The interaction energies lie between −41 and −90 kJ mol⁻¹ for chlorine complexes, and between −56 and −113 kJ mol⁻¹ for bromine complexes. As expected, E_Int(X∙∙∙N) increase in magnitude in the order FX/NH₃ < (FX)₂/NH₃ < (FX)₃/NH₃ < (FX)₄/NH₃ < (FX)₅/NH₃ (for the same X) and they are consistent with the intermolecular distances X∙∙∙N. It can be clearly seen that the X∙∙∙N bond strengthens with the increasing number of XF molecules more than 10 kJ mol⁻¹ for each molecule are added. The energy of (FX)₅/NH₃ being double of that FX/NH₃. A very good linear relationships between number of XF molecules and E_Int(X∙∙∙N) was found (R² = 0.9990 and 0.9912 for (FCl)_n/NH₃ and (FBr)_n/NH_3, respectively).

These multicenter halogen bonds present the typical geometrical characteristics of XBs. The bond angle of F‒X_central···N interaction is close to 180° and the intermolecular distances are shorter than the sum of the van der Waals radii of the X and N atoms, Δd_vdW(X∙∙∙N) > 0. These can be interpreted as the distance of penetration of X and N atoms electronic densities, and they are consistent with the calculated interaction energies.
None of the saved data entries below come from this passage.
-- ==== Sys2Proof/Machine/SegOps.lean ====
section
/-! DEFINITION. What happens to a segment: its completion (R348), its end (R55, R56), the faults of its towers (R78), its
release (R47, R212), and the settlement of the steps it closes (R235 to R239). -/

namespace Sys2Proof.Machine

/-- The adaptations an image names, each once. -/
def Image.adapts (im : Image) : List Nat := (im.members.map (fun (m : MemberRef) => m.adapt)).dedup

/-- The member contexts, in member order. -/
def Image.ctxs (im : Image) : List Nat := im.members.map (fun (m : MemberRef) => m.ctx)

/-- The key slots named. -/
def Image.slots (im : Image) : List Nat := (im.members.map (fun (m : MemberRef) => m.slot)).dedup

/-- A segment is the context's, or names it as a member. -/
def Seg.names (s : Seg) (x : Nat) : Bool := s.ctx = x || s.img.ctxs.contains x

/-! Completion. -/

/-- Clear the low 12 bits (R328). -/
def coarse (v : Nat) : Nat := v / 4096 * 4096

/-- The 64-byte result record (R348), coarsened unless the submitter is the administration PF (R328). -/
def segRecord (tr : Trim) (s : Seg) : List Byte :=
  let k (v : Nat) := if s.req.f = tr.admin then v else coarse v
  let mj := if s.req.f = tr.admin then s.energy else s.energy / 1000 * 1000
  leBytes 8 (k s.elapsed) ++ leBytes 8 (k s.stall) ++ leBytes 8 (k s.wait) ++ leBytes 8 (k s.slip)
    ++ leBytes 8 (k s.endTime) ++ leBytes 8 (k s.endCp) ++ leBytes 4 mj ++ leBytes 2 s.committed ++ leBytes 2 s.heldCount
    ++ leBytes 8 0

/-- Release a re-support's claim (R181). -/
def Core.dropClaim (c : Core) (s : Seg) : Core :=
  if s.resupport then s.img.adapts.foldl (fun (c : Core) i => c.updDesc i (fun d =>
    if d.kind = 3 ∧ d.claimant = s.id then { d with claimant := 0, kind := 0 } else d)) c else c

/-- A swapped segment's save goes: its frames are free (R273). -/
def Core.dropSave (c : Core) (s : Seg) : Core :=
  match (c.mem.runs.find? (fun r => r.1 = 16384 + s.ctx)).map (fun r => r.2) with
  | none => c
  | some e =>
    let es := e.extents.filter (fun x => x.start != s.saveAt)
    let rs := if es = [] ∧ e.pages = 0 then c.mem.runs.erase (16384 + s.ctx)
      else c.mem.runs.insert (16384 + s.ctx) { e with extents := es }
    if s.saved = [] then c else { c with mem := { c.mem with runs := rs } }

/-- Complete a segment's command and forget the segment: its pins (R31), its pool units (R267), a re-support's claim (R181) and a
save (R273) go with it. -/
def Core.finishSeg (tr : Trim) (c : Core) (s : Seg) (status arg : Nat) : Core :=
  let c := s.pinned.foldl (fun (c : Core) i => c.updDesc i (fun d => { d with pins := d.pins - 1 })) c
  let c := ((c.releaseUnits (.image s.id)).dropClaim s).dropSave s
  let c := c.post ⟨s.req, status, s.committed % 2 ^ 16 + s.heldCount % 2 ^ 16 * 2 ^ 16 + arg % 2 ^ 16 * 2 ^ 32, segRecord tr s⟩
  c.dropSeg s.id

/-- Complete a segment without running it: a record of zeros but for END_TIME and END_CP (R348). -/
def Core.cancelSeg (tr : Trim) (c : Core) (s : Seg) (status arg : Nat) : Core :=
  let s := { s with elapsed := 0, stall := 0, wait := 0, slip := 0, energy := 0, committed := 0, heldCount := 0
                    endTime := c.clk.time, endCp := c.cp }
  c.finishSeg tr s status arg

/-- A refused segment counts as a refused command (R9). -/
def Core.refuseSeg (tr : Trim) (c : Core) (s : Seg) (code arg : Nat) : Core :=
  (c.bump (hstBase s.req.f.port + 0xA8) 1).cancelSeg tr s code arg

/-! The step (R204, R235 to R239). -/

/-- The reports of a segment that are charged to member `m`, first in order (R235): lowest tower, then issue order. -/
def SegOut.firstReport (o : SegOut) (m : Nat) : Option Report :=
  (((List.range 64).flatMap (fun t => o.reports.filter (fun r => r.1 = t))).map (fun r => r.2.2)).find? (fun x =>
    x.member = none || x.member = some m)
The X···N intermolecular distances are comparable to those reported on other XBs Cl···N [28,29] and Br···N [29,35]. Oliveira et al. have reported an intermolecular distance of 2.320 Å for the same complex at CCSD(T)/aug-cc-pVTZ level [16]. Legon et al. have also experimentally studied the FCl/NH₃ system the gas phase by rotational spectroscopy. In their work, they found a d_Cl···N = 2.376 Å and suggested that the [H₃NCl]⁺∙∙∙F⁻ ion pair should be taken into account in order to explain both the high force constant obtained and the valence bond description of the complex [45]. The determined symmetry shown by these researchers is in agreement with the results presented here. However, the N···Cl length is longer than that obtained from theoretical calculations. It is important to note that the unchanged monomer geometries have been considered to evaluate the spectroscopic geometry of this complex.
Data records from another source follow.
-- ==== Sys2Proof/Machine/Keys.lean ====
section
/-! DEFINITION. The commands on key slots (11): SLOT_ENABLE (R306), retirement (R320, R321), its broadcast, INFLIGHT (R322),
the drain deadline (R324, R326), zeroization (R325) and freedom (R304, R321 step 6). -/

namespace Sys2Proof.Machine

/-! Enabling. -/

def Core.keepRefuse (c : Core) (code slot : Nat) : Core := { c with keep := { c.keep with refCode := code, refSlot := slot } }

/-- SLOT_ENABLE set for the selected slot (R306). -/
def Core.slotEnable (c : Core) : Core :=
  let i := c.selSlot
  let k := c.slot i
  if k.st.reads ∧ i < 4096 then c
  else if i ≥ 4096 ∨ k.st ≠ .free then c.keepRefuse 0x0501 i
  else if !(c.fn k.fn).enable then c.keepRefuse 0x0502 i
  else if k.floor ≥ 0xFFFF then c.keepRefuse 0x0503 i
  else c.setSlot i { k with st := .enabled }

def execSlotEnableSet (f : FnId) (s : State) := adminAct f Core.slotEnable s

/-! Retiring (R320, R321). -/

/-- The drain deadline, in nominal beats (R324). -/
def drainBeats : Nat := 62_500_000

/-- The Keep accepts the retirement of slot `i`: an ENABLED slot is FREE at once, an ACTIVE one RETIRING (R303). -/
def Core.retireNow (c : Core) (i : Nat) : Core :=
  let k := c.slot i
  match k.st with
  | .enabled => c.setSlot i { k with st := .free }
  | .active => c.setSlot i { k with st := .retiring, deadline := c.clk.nominal + drainBeats, told := [] }
  | _ => c

/-- A retirement reaches the Keep; in the Keep's activation window it waits (R407). -/
def Core.retire (c : Core) (i : Nat) : Core :=
  if c.keep.fwState = 2 ∧ c.keep.fwKind = 1 then
    if c.keep.waiting.contains i then c else { c with keep := { c.keep with waiting := c.keep.waiting ++ [i] } }
  else c.retireNow i

/-- The selected slot is retired, if it is a tenant slot (R306, R320). -/
def Core.retireSel (c : Core) : Core := if c.selSlot < 4096 then c.retire c.selSlot else c

def execSlotEnableClear (f : FnId) (s : State) := adminAct f Core.retireSel s
def execSlotRetire (f : FnId) (s : State) := adminAct f Core.retireSel s

/-! INFLIGHT (R322). -/

/-- Line requests of a repeat in flight at controller `p` that name slot `k`. -/
def Core.repeatLoad (c : Core) (fl : Flight) (k p : Nat) : Nat :=
  match c.runEnt fl.src.1 with
  | some r => if r.slot ≠ k ∨ fl.landed then 0
    else (fl.src.2.filter (fun l => (r.frame l.1).map (fun f => f % 16) = some p)).length
  | none => 0

/-- Line requests at controller `p` naming slot `k`; none after the broadcast reached it: they completed RETIRED (R321). -/
def Core.ctlLoad (c : Core) (k p : Nat) : Nat :=
  if (c.slot k).told.contains (1 + p) then 0
  else ((List.range 64).map (fun t => (((c.tower t).flightIn ++ (c.tower t).flightOut).map (fun fl => c.repeatLoad fl k p)).sum)).sum
    + (c.mem.retries.filter (fun r => r.req.slot = k && ((c.frameOf r.req.entry r.req.u).map (fun x => x.2 % 16)) = some p)).length

/-- DMA reads and writes of the slot's tier-2 copies in host memory under way (R322): a page each (R327's example), by the model for
the whole of a fetch or write-back (log 65); none after the broadcast reached the host complex, where they complete RETIRED. -/
def Core.hostLoad (c : Core) (k : Nat) : Nat :=
  if (c.slot k).told.contains 0 then 0
  else ((c.dir.filter (fun x => decide (x.2.keySlot = k ∧ bits x.2.tier2 0 2 = 2))).map (fun x =>
    (match x.2.fetch with
     | some f => (x.2.fetchPages (c.groupsOf x.1) f.training (x.2.st = .resident)).length
     | none => 0) + (if x.2.wb.isSome then (c.movedPages x.1).length else 0))).sum

/-- The links' count: frames queued, sent and not acknowledged, and open transfers, each at the first link of its path; zero
at the acknowledgement of the retire marker (R321, R380). -/
def Core.linkLoad (c : Core) (k l : Nat) : Nat :=
  let x := c.link l
  if (c.slot k).told.contains (17 + l) && !x.marks.contains k then 0
  else ((x.queue ++ x.replay).filter (fun y => y.slot = k)).length
    + (c.xfers.filter (fun y => c.xferSlot y = k && !y.ended && y.links.head? = some l)).length

/-- INFLIGHT of a slot (R322). -/
def Core.inflight (c : Core) (k : Nat) : Nat :=
  c.hostLoad k + ((List.range 16).map (c.ctlLoad k)).sum + ((List.range 36).map (c.linkLoad k)).sum

/-! The broadcast (R321, R380). -/

/-- A unit's number in KeySlot.told. -/
def unitNum : RetireUnit → Nat
  | .host => 0
  | .memory c => 1 + c % 16
  | .link k => 17 + k % 36
  | .gatehouse => 53
  | .belfry => 54

/-- A segment names slot `k`: a member's, or its context's. -/
def Core.segSlot (c : Core) (k : Nat) (s : Seg) : Bool :=
  s.img.slots.contains k || (match c.ctx? s.ctx with
    | some v => v.keySlot = k
    | none => false)

/-- Contexts of slot `k`. -/
def Core.slotCtxs (c : Core) (k : Nat) : List Nat := (c.ctxs.filter (fun x => x.2.keySlot = k)).map (fun x => x.1)

/-- The Gatehouse completes the slot's parked requests (R32). -/
def Core.tellGate (c : Core) (tr : Trim) (k : Nat) : Core :=
  (c.withdraw tr (fun s => c.segSlot k s && (s.st = .parked || s.st = .waiting)) 0x0504).wake tr

/-- The Belfry completes the slot's queued and swapped segments, ends its programs, and abandons its open steps but those whose
settlement has begun (R60, R239, R273, R321 step 2). -/
def Core.tellBelfry (c : Core) (tr : Trim) (k : Nat) : Core :=
  let c := c.withdraw tr (fun s => c.segSlot k s && (s.st = .handed || s.st = .queued || s.st = .swapped)) 0x0504
  (((c.slotCtxs k).foldl (fun (c : Core) x =>
    let c := c.endProg x
    match c.ctx? x with
    | some v => if c.settling v then c else c.abandon x
    | none => c) c).dueSettle).wake tr

/-- RETIRE's payload (R361). -/
def retirePayload (id slot gen : Nat) : List Byte := leBytes 8 id ++ leBytes 2 slot ++ leBytes 2 gen

/-- The labels by which a transfer's frames leave this module. -/
def Xfer.labels (x : Xfer) : List Nat := x.out.toList ++ x.back.toList

/-- Mark a transfer as retired: a read of a tower's is poisoned with 0x0505, a source answers FETCH_END with it (R321, R375). -/
def Core.retireXfer (c : Core) (x : Xfer) : Core :=
  let y := { x with retired := true, ended := true, data := [] }
  match x.role with
  | .tower t q e _ _ =>
    let w := c.tower t
    let en := (w.queue q).entry e
    (c.setTower t (w.setQueue q ((w.queue q).setEntry e { en with poison := if en.poison = 0 then 0x0505 else en.poison }))).setXfer x y
  | .source _ _ _ _ => match x.back with
    | some l => (c.endBack l x.transfer 0x0505 x.frames 0xFFFF).setXfer x y
    | none => c.setXfer x y
  | _ => c.setXfer x y

/-- Link `l` is told: its queued frames of the slot are dropped, and RETIRE goes out on each path of its transfers (R380). -/
def Core.tellLink (c : Core) (tr : Trim) (k l : Nat) : Core :=
  let x := c.link l
  let c := (c.setLink l { x with queue := x.queue.filter (fun y => y.slot != k) }).bump (lnkBase l + 0x120)
    (x.queue.filter (fun y => y.slot = k)).length
  let ys := c.xfers.filter (fun y => c.xferSlot y = k && y.links.contains l)
  if ys = [] then c
  else
    let c := (ys.filter (fun y => !y.retired)).foldl Core.retireXfer c
    let labels := ((ys.flatMap Xfer.labels).filter (fun e => (c.route e).contains l)).dedup
    let c := labels.foldl (fun (c : Core) e =>
      c.send l { routedFrame 0x0D 0 0 true (retirePayload tr.moduleId k (c.slot k).gen) with route := fOut (c.fwd e), ret := fRet (c.fwd e) }
        0xFFFF) c
    c.setLink l { c.link l with marks := (c.link l).marks ++ [k] }

/-- RETIRE_BROADCAST: the broadcast of slot `k`'s retirement reaches a unit. -/
def Core.broadcast (k : Nat) (u : RetireUnit) (tr : Trim) (c : Core) : Core :=
  let s := c.slot k
  if s.st ≠ .retiring ∨ s.told.contains (unitNum u) then c
  else
    let c := match u with
      | .gatehouse => c.tellGate tr k
      | .belfry => c.tellBelfry tr k
      | .link l => c.tellLink tr k (l % 36)
      | .host | .memory _ => c
    c.setSlot k { c.slot k with told := s.told ++ [unitNum u] }

def execRetireBroadcast (k : Nat) (u : RetireUnit) (s : State) := s.actT (Core.broadcast k u)

/-! Zeroization (R325, R326). -/

/-- The Keep and the Gatehouse erase slot `k`. -/
def Core.zeroize (c : Core) (tr : Trim) (k : Nat) : Core :=
  let s := c.slot k
  let c := c.setSlot k { s with st := .zeroizing, root := 0, told := [] }
  let ds := (c.dir.filter (fun x => x.2.keySlot = k && x.2.st != .free)).map (fun x => x.1)
  let c := ds.foldl (fun (c : Core) i => c.freeDesc i 0x0505) c
  let c := { c with mem := { c.mem with runs := c.mem.runs.filter (fun e => !(e.2.slot = k && decide (e.1 < 16640))) } }
  (c.slotCtxs k).foldl (fun (c : Core) x => (c.disableCtx tr x).deleteCtx x) c

/-- ZEROIZATION: INFLIGHT has reached zero, every unit having reported. -/
def Core.zeroization (k : Nat) (tr : Trim) (c : Core) : Core :=
  if (c.slot k).st = .retiring ∧ (c.slot k).told.length = 55 ∧ c.inflight k = 0 then c.zeroize tr k else c

def execZeroization (k : Nat) (s : State) := s.actT (Core.zeroization k)

/-- DRAIN_TIMEOUT (R326). -/
def Core.drainTimeout (k : Nat) (tr : Trim) (c : Core) : Core :=
  let s := c.slot k
  let n := c.inflight k
  if s.st = .retiring ∧ c.clk.nominal ≥ s.deadline ∧ n ≠ 0 then
    ((c.raise (slotEvent 0x0506 k k (min n 0xFFFF))).bump 0x20_0038 1).zeroize tr k
  else c

def execDrainTimeout (k : Nat) (s : State) := s.actT (Core.drainTimeout k)

/-- SLOT_FREED (R304, R321 step 6): the floor passes the generation. -/
def Core.slotFreed (k : Nat) (c : Core) : Core :=
  let s := c.slot k
  if s.st ≠ .zeroizing then c
  else
    let f := s.gen + 1
    let thr := bits (c.reg offGenThreshold) 0 16
    let c := c.setSlot k { s with st := if f = 0xFFFF then .dead else .free, floor := f, gen := 0, policy := 0, deadline := 0
                                  nonce := 0, activeAt := 0 }
    let c := c.raise (slotEvent 0x050A k k s.gen)
    if s.floor < thr ∧ thr ≤ f then c.raise (slotEvent 0x0507 k k 0) else c

def execSlotFreed (k : Nat) (s : State) := s.act (Core.slotFreed k)

end Sys2Proof.Machine
end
The X–F bond of the central molecule is elongated in all complexes, Δd(X–F) > 0. This elongation in (FCl)_n/NH₃ complexes increases gradually as the X∙∙∙N interaction becomes stronger, while in (FBr)_n/NH₃ complexes relatively little variation is observed. The stretching of these bonds can be understood through the analysis of the electron transfer. The formation of a XB (R–X∙∙∙B) is accompanied by electron transfer from B to the σ*_(X–R) antibonding orbital. According to Hobza et al. [46] the elongation of the R–X bond is caused by this electron transfer. While, when the R–X bond is shortened the electron transfer to σ*_(X–R) is only of minor importance [46]. It is clear that a deep analysis of orbital interactions is necessary to understand why the X–F bond elongates for chlorine complexes and not for the bromine ones. However, in the present work we focused on the X∙∙∙N bond itself and its covalence; therefore a more detailed analysis of this phenomenon is beyond the scope of this paper.

The analysis of the local topological properties at the X∙∙∙N and X∙∙∙X bond critical points (BCP), such as the electron charge density, ρ(r_b), and its Laplacian function, ∇²ρ(r_b) present values typical of closed-shell interactions (ρ(r_b) are relatively low and ∇²ρ(r_b) > 0) (see Table S1).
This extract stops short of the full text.